Amigos do Fingidor

quinta-feira, 9 de julho de 2015

Busca da arqueologia da vida



João Bosco Botelho


Os seres vivos, dos unicelulares ao homem, manifestam-se na natureza em torno da complexa dispersão da multiplicidade das formas e das funções biológicas visíveis e invisíveis. Nessa maravilhosa identificação dos múltiplos, uns mais semelhantes do que outros, porém únicos, que é possível aos sentidos humanos, tanto os inatos quanto os cognitivos, apreender a partir da comparação e, a seguir, reproduzir, modificar e interpretar o observável.
Parece ter sido também por meio do conhecimento historicamente acumulado – a repetição ou a repulsa do visível e do sentido – que nós nos fizemos humanos. A explosão da inteligência humana dá-se na construção de ideias para desvendar o ainda invisível, a partir do processo cumulativo dos saberes.
Se tomarmos como exemplo um grupo de pessoas adultas, ao longe o suficiente para vermos a forma – o corpo –, poderemos caracterizá-lo, sem esforço, como homens e mulheres. Contudo, conforme nós nos aproximarmos, perceberemos que continuam homens e mulheres, porém diversos entre si em cada porção, agora mais perceptível, dos seus corpos.
Hipoteticamente, se essas pessoas fossem submetidas à cirurgia da glândula tireoide, pelo mesmo cirurgião, ele perceberia que todas possuem as tireoides – o órgão – parecidas, porém com as formas diversas, seja no tamanho, na cor, na consistência ou em qualquer outro parâmetro.

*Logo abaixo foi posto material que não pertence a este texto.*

/-- Quilt: reshape commands and boundary, rebuilds begun and ended, UNFREEZE, the drain mask, layouts -/
def Obligations.QuiltReshapeAndRebuild : Prop :=
  (∀ (s : State) master v kind lay, Reshapes s master v 1 → kind = s.rf Pg.QUILT Rg.QUILT_RESHAPE_CFG 5 4 → lay = s.rf Pg.QUILT Rg.QUILT_RESHAPE_CFG 2 0 →
    ∃ t, exec (.reshapeStart master v) s = .next t ∧ (s.reshape ≠ 0 → ReshapeRefused s t St.LOCKED) ∧
      (s.reshape = 0 → (kind = 1 ∧ s.rdN Pg.QUILT Rg.QUILT_DRAIN_MASK = 0) ∨ (kind = 0 ∧ s.layoutOk lay = false) → ReshapeRefused s t St.BAD_INPUT) ∧
      (s.reshape = 0 → s.map.nextBolt < 2 ^ 63 → (kind = 1 → s.rdN Pg.QUILT Rg.QUILT_DRAIN_MASK ≠ 0) → (kind = 0 → s.layoutOk lay = true) →
        t.rf Pg.QUILT Rg.QUILT_RESHAPE_STATUS 15 8 = St.OK ∧ t.target = s.map.nextBolt - 1 ∧ t.quilt.kind = kind ∧ t.quilt.since = s.gts ∧
        (kind = 0 → t.rf Pg.QUILT Rg.QUILT_WRITE_LAYOUT 2 0 = lay) ∧
        (s.map.bolts = [] → t.reshape = 0 ∧ Raised t Pg.QUILT 1 ∧ t.Told Ev.QUILT_RESHAPE_DONE [.v 1 kind, .v 4 0, .v 4 0]) ∧
        (kind = 0 → (∃ e ∈ s.map.bolts, e.1 < s.map.nextBolt ∧ e.2.st ∈ [1, 2, 3] ∧ e.2.layout ≠ lay) →
          t.reshape = 1 ∧ t.quilt.vault = some (kind, lay, t.bound, t.target)))) ∧
  (∀ (s : State) master v, Reshapes s master v 2 → ∃ t, exec (.reshapePause master v) s = .next t ∧
    (s.reshape ∈ [1, 2] → t.reshape = 3 ∧ t.rf Pg.QUILT Rg.QUILT_RESHAPE_STATUS 15 8 = St.OK ∧
      t.quilt.vault = some (s.quilt.kind, s.quilt.layout, s.bound, s.target) ∧ t.Told Ev.QUILT_RESHAPE_HELD [.v 8 s.bound, .v 1 1]) ∧
    (s.reshape ∉ [1, 2] → ReshapeRefused s t St.LOCKED)) ∧
  (∀ (s : State) master v, Reshapes s master v 3 → ∃ t, exec (.reshapeResume master v) s = .next t ∧
    (s.reshape ≠ 3 → ReshapeRefused s t St.LOCKED) ∧
    (s.reshape = 3 → t.rf Pg.QUILT Rg.QUILT_RESHAPE_STATUS 15 8 = St.OK ∧ (s.rdN Pg.QUILT Rg.QUILT_MOD_REBUILDING ≠ 0 → t.reshape = 2) ∧
      (s.rdN Pg.QUILT Rg.QUILT_MOD_REBUILDING = 0 → s.quilt.kind ≠ 2 → (∃ e ∈ s.map.bolts, s.inScope e.1 e.2 = true) → t.reshape = 1))) ∧
  (∀ (s : State) b peer, s.alive = true → s.reshape = 1 → s.bound ≤ b → b ≤ s.target → s.target < 2 ^ 63 → (∀ x, s.bolt b = some x → x.st = 4) →
    ∃ t, exec (.reshapeBoltEmptied b peer) s = .next t ∧ t.quilt.emptied = s.quilt.emptied + 1 ∧ t.bound = s.newBound ∧
      (s.target < s.newBound → t.reshape = 0 ∧ Raised t Pg.QUILT 1) ∧ (s.newBound ≤ s.target → s.quilt.kind ≠ 2 → t.reshape = 1) ∧
      (s.map.bolts = [] → ∀ n < 32, t.rb Pg.QUILT Rg.QUILT_MOD_DRAINED n =
        (s.rb Pg.QUILT Rg.QUILT_DRAIN_MASK n && (bitOf peer n || s.rb Pg.QUILT Rg.QUILT_MOD_DRAINED n)))) ∧
  (∀ (s : State) n, s.alive = true → n < 32 → s.modFailed n = true → s.rb Pg.QUILT Rg.QUILT_MOD_REBUILDING n = false →
    ∃ t, exec (.rebuildStart n) s = .next t ∧ t.rb Pg.QUILT Rg.QUILT_MOD_REBUILDING n = true ∧ mget t.quilt.rebuilds n = some { since := s.gts } ∧
      (∀ e ∈ s.boltsOn n, s.validBytes e.1 * 100 < s.rf Pg.QUILT Rg.QUILT_REBUILD_FLOOR 15 8 * (s.layoutK e.2.layout * 65536 * e.2.stripes) →
        (2, e.1, none) ∈ t.map.gc) ∧
      (s.reshape = 1 → t.reshape = 2 ∧ t.Told Ev.QUILT_RESHAPE_HELD [.v 8 s.bound, .v 1 0]) ∧ (s.reshape ≠ 1 → t.reshape = s.reshape)) ∧
  (∀ (s : State) n r, s.alive = true → n < 32 → s.rb Pg.QUILT Rg.QUILT_MOD_REBUILDING n = true → s.boltsOn n = [] → r = mgetD {} s.quilt.rebuilds n →
    ∃ t, exec (.rebuildEnd n) s = .next t ∧ t.rb Pg.QUILT Rg.QUILT_MOD_REBUILDING n = false ∧ mget t.quilt.rebuilds n = none ∧ Raised t Pg.QUILT 0 ∧
      (s.reshape ≠ 2 → t.reshape = s.reshape ∧
        t.Told Ev.QUILT_REBUILD_DONE [.v 1 n, .v 8 r.stripes, .v 4 r.emptied, .v 4 ((s.gts - r.since) / 1000000000)]) ∧
      (s.reshape = 2 → t.rdN Pg.QUILT Rg.QUILT_MOD_REBUILDING ≠ 0 → t.reshape = 2)) ∧
  (∀ (s : State) master v b, Accepts s Pg.QUILT Rg.QUILT_UNFREEZE_HI master v → b = s.rdN Pg.QUILT Rg.QUILT_UNFREEZE_LO + 2 ^ 32 * v →
    ∃ t, exec (.quiltUnfreeze master v) s = .next t ∧ b ∉ t.quilt.frozenBolts ∧ (∀ x, (b, x) ∉ t.quilt.frozen) ∧
      (∀ x ∈ s.quilt.frozen, (x.1 = b → x ∈ t.quilt.unprot) ∧ (x.1 ≠ b → x ∈ t.quilt.frozen)) ∧ ∀ y, t.bolt b = some y → y.frozen = false) ∧
  (∀ (s : State) master v m, Accepts s Pg.QUILT Rg.QUILT_DRAIN_MASK master v →
    m = (stored s Pg.QUILT Rg.QUILT_DRAIN_MASK v).rdN Pg.QUILT Rg.QUILT_DRAIN_MASK → ∃ t, exec (.quiltDrainMaskWrite master v) s = .next t ∧
      t.rdN Pg.QUILT Rg.QUILT_DRAIN_MASK = m ∧ t.rdN Pg.QUILT Rg.QUILT_MOD_DRAINED = s.rdN Pg.QUILT Rg.QUILT_MOD_DRAINED &&& m ∧
      (∀ n < 32, t.rb Pg.PATTERN Rg.PATTERN_ELIGIBLE n = (s.rb Pg.PATTERN Rg.PATTERN_ELIGIBLE n && !bitOf m n)) ∧
      (s.rdN Pg.PATTERN Rg.PATTERN_ELIGIBLE &&& m ≠ 0 → Raised t Pg.PATTERN 0)) ∧
  (∀ (s : State) master v k m l, Accepts s Pg.QUILT Rg.QUILT_LAYOUT master v → k = bits v 4 0 → m = bits v 6 5 →
    l = s.shown Pg.QUILT Rg.QUILT_LAYOUT → ∃ t, exec (.quiltLayoutWrite master v) s = .next t ∧
      (s.rb Pg.QUILT Rg.QUILT_LAYOUT 7 l = true ∨ k < 4 ∨ 30 < k ∨ m < 2 ∨ 32 < k + m →
        t.rdN Pg.QUILT Rg.QUILT_LAYOUT l = s.rdN Pg.QUILT Rg.QUILT_LAYOUT l ∧ t.rf Pg.QUILT Rg.ERR_INFO 23 16 = St.BAD_INPUT) ∧
      (s.rb Pg.QUILT Rg.QUILT_LAYOUT 7 l = false → 4 ≤ k → k ≤ 30 → 2 ≤ m → k + m ≤ 32 → t = stored s Pg.QUILT Rg.QUILT_LAYOUT v)) ∧
  (∀ (s : State) master v, Accepts s Pg.QUILT Rg.QUILT_WRITE_LAYOUT master v → ∃ t, exec (.quiltWriteLayoutWrite master v) s = .next t ∧
    (s.layoutOk (bits v 2 0) = false → t.rdN Pg.QUILT Rg.QUILT_WRITE_LAYOUT = s.rdN Pg.QUILT Rg.QUILT_WRITE_LAYOUT ∧
      t.rf Pg.QUILT Rg.ERR_INFO 23 16 = St.BAD_INPUT) ∧
    (s.layoutOk (bits v 2 0) = true → t = stored s Pg.QUILT Rg.QUILT_WRITE_LAYOUT v))

/-! ### The Mapper -/
namespace Sys2Proof.Machine

/-- Namespace `n` is `x`, a block namespace with an empty map and no snapshot, in NORMAL map mode; its tree has a size R366 gives, and there
are page numbers left. -/
def EmptyMap (s : State) (n : Nat) (x : Ns) : Prop :=
  s.nsp n = some x ∧ x.kv = false ∧ x.top = none ∧ x.snapOf = none ∧ x.snaps = [] ∧ x.levels ≤ 3 ∧ s.mapMode = 0 ∧ s.map.pages.length < 2 ^ 29

/-- A recording job of this head starts on it, and one update of grain `g` need not wait (09 R363, R380). -/
def MayRecord (s : State) (id n g seq : Nat) (x : Ns) : Prop :=
  s.domOwned x.domain = true ∧ g < x.grains ∧ mget s.map.recs id = none ∧ (∀ w ∈ s.map.order, w.job ≠ id) ∧ s.orderUsed < 2097152 ∧
  s.cacheDirty = false ∧ s.blocked n g seq = false

/-- The commands that record into block namespaces, each with its opcode and the kind of the entry it makes. -/
def clears : List ((Nat → Instr) × Nat × Nat) := [(Instr.dealloc, 3, 0), (Instr.mapperZero, 4, 2)]

/-- A bolt that GC may empty is being emptied, or, with no valid chunk left, erased (09 R377). -/
def Emptied (t : State) (b : Nat) : Prop := ∃ y, t.bolt b = some y ∧ (y.st = 3 ∨ y.st = 4)

/-- Nothing of the Mapper's part has changed. -/
def SameMap (s t : State) : Prop := t.map = s.map

end Sys2Proof.Machine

Mesmo assim, com todas as dissimilitudes de apresentações, na dimensão do corpo, prosseguem como homens e mulheres, e na dimensão do órgão, tireoides, para qualquer observador.
Continuando o desvendar da matéria viva, a mesma e incrível variação continua na dimensão microscópica – a célula. Apesar de as células serem passíveis de reconhecimento como sendo originadas na tireoide, são distintas entre si. Não obstante ainda não dispormos de tecnologia específica, cabe indagar: o mesmo fenômeno que molda o ser vivente e as coisas ocorre também no nível molecular? A célula é formada por milhões de moléculas com formas diferentes e funções.
O que torna mais fascinante o desafio de compreender o corpo humano, na busca da arqueologia da vida, é o fato de a doença reproduzir, nas dimensões macro e microscópicas, um conjunto infinitamente maior da multiplicidade das formas e das funções quando comparado ao corpo considerado “normal”.
A perda do caráter individual dos seres vivos ocorreria na dimensão atômica. Os corpos, órgãos, células e moléculas, “normais” ou “doentes”, mantêm a multiplicidade, porém os átomos que os compõem não teriam diferenças entre si. Esse é o ponto de encontro marcando os limites entre o mundo vivo e a natureza inerte. Isso quer dizer que a ciência admite que os átomos do carbono do diamante são iguais aos dos átomos de carbono das moléculas das células do coração humano.

Neste momento, cabe a pergunta fundamental que continua sendo o paradoxo fundamental da Medicina: em qual dimensão da matéria viva o “normal” se transforma em “doença”?